» TASK
Take the records below and print them verbatim up to and including the line that carries "s.copies := rfl".

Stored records
-- ==== Sys2Proof/Laws/State.lean ====
section
/-! SUPPORT. One lemma per field of the state per update of it, each true by definition. -/

namespace Sys2Proof.Machine

open Sys2Proof

/-! ### `setCore` -/

@[simp] theorem State.setCore_mem (s : State) (g : Nat) (x : Core) : (s.setCore g x).mem = s.mem := rfl
@[simp] theorem State.setCore_fe (s : State) (g : Nat) (x : Core) : (s.setCore g x).fe = s.fe := rfl
@[simp] theorem State.setCore_lines (s : State) (g : Nat) (x : Core) : (s.setCore g x).lines = s.lines := rfl
@[simp] theorem State.setCore_copies (s : State) (g : Nat) (x : Core) : (s.setCore g x).copies = s.copies := rfl
@[simp] theorem State.setCore_banks (s : State) (g : Nat) (x : Core) : (s.setCore g x).banks = s.banks := rfl
@[simp] theorem State.setCore_lostLocal (s : State) (g : Nat) (x : Core) : (s.setCore g x).lostLocal = s.lostLocal := rfl
@[simp] theorem State.setCore_cores (s : State) (g : Nat) (x : Core) : (s.setCore g x).cores = tset s.cores g x := rfl
@[simp] theorem State.setCore_slots (s : State) (g : Nat) (x : Core) : (s.setCore g x).slots = s.slots := rfl
@[simp] theorem State.setCore_quads (s : State) (g : Nat) (x : Core) : (s.setCore g x).quads = s.quads := rfl
@[simp] theorem State.setCore_clusters (s : State) (g : Nat) (x : Core) : (s.setCore g x).clusters = s.clusters := rfl
@[simp] theorem State.setCore_dies (s : State) (g : Nat) (x : Core) : (s.setCore g x).dies = s.dies := rfl
@[simp] theorem State.setCore_parts (s : State) (g : Nat) (x : Core) : (s.setCore g x).parts = s.parts := rfl
@[simp] theorem State.setCore_ctxs (s : State) (g : Nat) (x : Core) : (s.setCore g x).ctxs = s.ctxs := rfl
@[simp] theorem State.setCore_dev (s : State) (g : Nat) (x : Core) : (s.setCore g x).dev = s.dev := rfl
@[simp] theorem State.setCore_net (s : State) (g : Nat) (x : Core) : (s.setCore g x).net = s.net := rfl
@[simp] theorem State.setCore_heldBeats (s : State) (g : Nat) (x : Core) : (s.setCore g x).heldBeats = s.heldBeats := rfl
@[simp] theorem State.setCore_snoopOver (s : State) (g : Nat) (x : Core) : (s.setCore g x).snoopOver = s.snoopOver := rfl
@[simp] theorem State.setCore_held (s : State) (g : Nat) (x : Core) : (s.setCore g x).held = s.held := rfl
@[simp] theorem State.setCore_frontiers (s : State) (g : Nat) (x : Core) : (s.setCore g x).frontiers = s.frontiers := rfl
@[simp] theorem State.setCore_refGt (s : State) (g : Nat) (x : Core) : (s.setCore g x).refGt = s.refGt := rfl
@[simp] theorem State.setCore_cycle (s : State) (g : Nat) (x : Core) : (s.setCore g x).cycle = s.cycle := rfl
@[simp] theorem State.setCore_agenda (s : State) (g : Nat) (x : Core) : (s.setCore g x).agenda = s.agenda := rfl
@[simp] theorem State.setCore_todo (s : State) (g : Nat) (x : Core) : (s.setCore g x).todo = s.todo := rfl
@[simp] theorem State.setCore_turnCore (s : State) (g : Nat) (x : Core) : (s.setCore g x).turnCore = s.turnCore := rfl
@[simp] theorem State.setCore_turnSlot (s : State) (g : Nat) (x : Core) : (s.setCore g x).turnSlot = s.turnSlot := rfl
@[simp] theorem State.setCore_closing (s : State) (g : Nat) (x : Core) : (s.setCore g x).closing = s.closing := rfl
@[simp] theorem State.setCore_free (s : State) (g : Nat) (x : Core) : (s.setCore g x).free = s.free := rfl
@[simp] theorem State.setCore_nextId (s : State) (g : Nat) (x : Core) : (s.setCore g x).nextId = s.nextId := rfl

» WRITTEN SOLUTION
-- ==== Sys2Proof/Laws/State.lean ====
section
/-! SUPPORT. One lemma per field of the state per update of it, each true by definition. -/

namespace Sys2Proof.Machine

open Sys2Proof

/-! ### `setCore` -/

@[simp] theorem State.setCore_mem (s : State) (g : Nat) (x : Core) : (s.setCore g x).mem = s.mem := rfl
@[simp] theorem State.setCore_fe (s : State) (g : Nat) (x : Core) : (s.setCore g x).fe = s.fe := rfl
@[simp] theorem State.setCore_lines (s : State) (g : Nat) (x : Core) : (s.setCore g x).lines = s.lines := rfl
@[simp] theorem State.setCore_copies (s : State) (g : Nat) (x : Core) : (s.setCore g x).copies = s.copies := rfl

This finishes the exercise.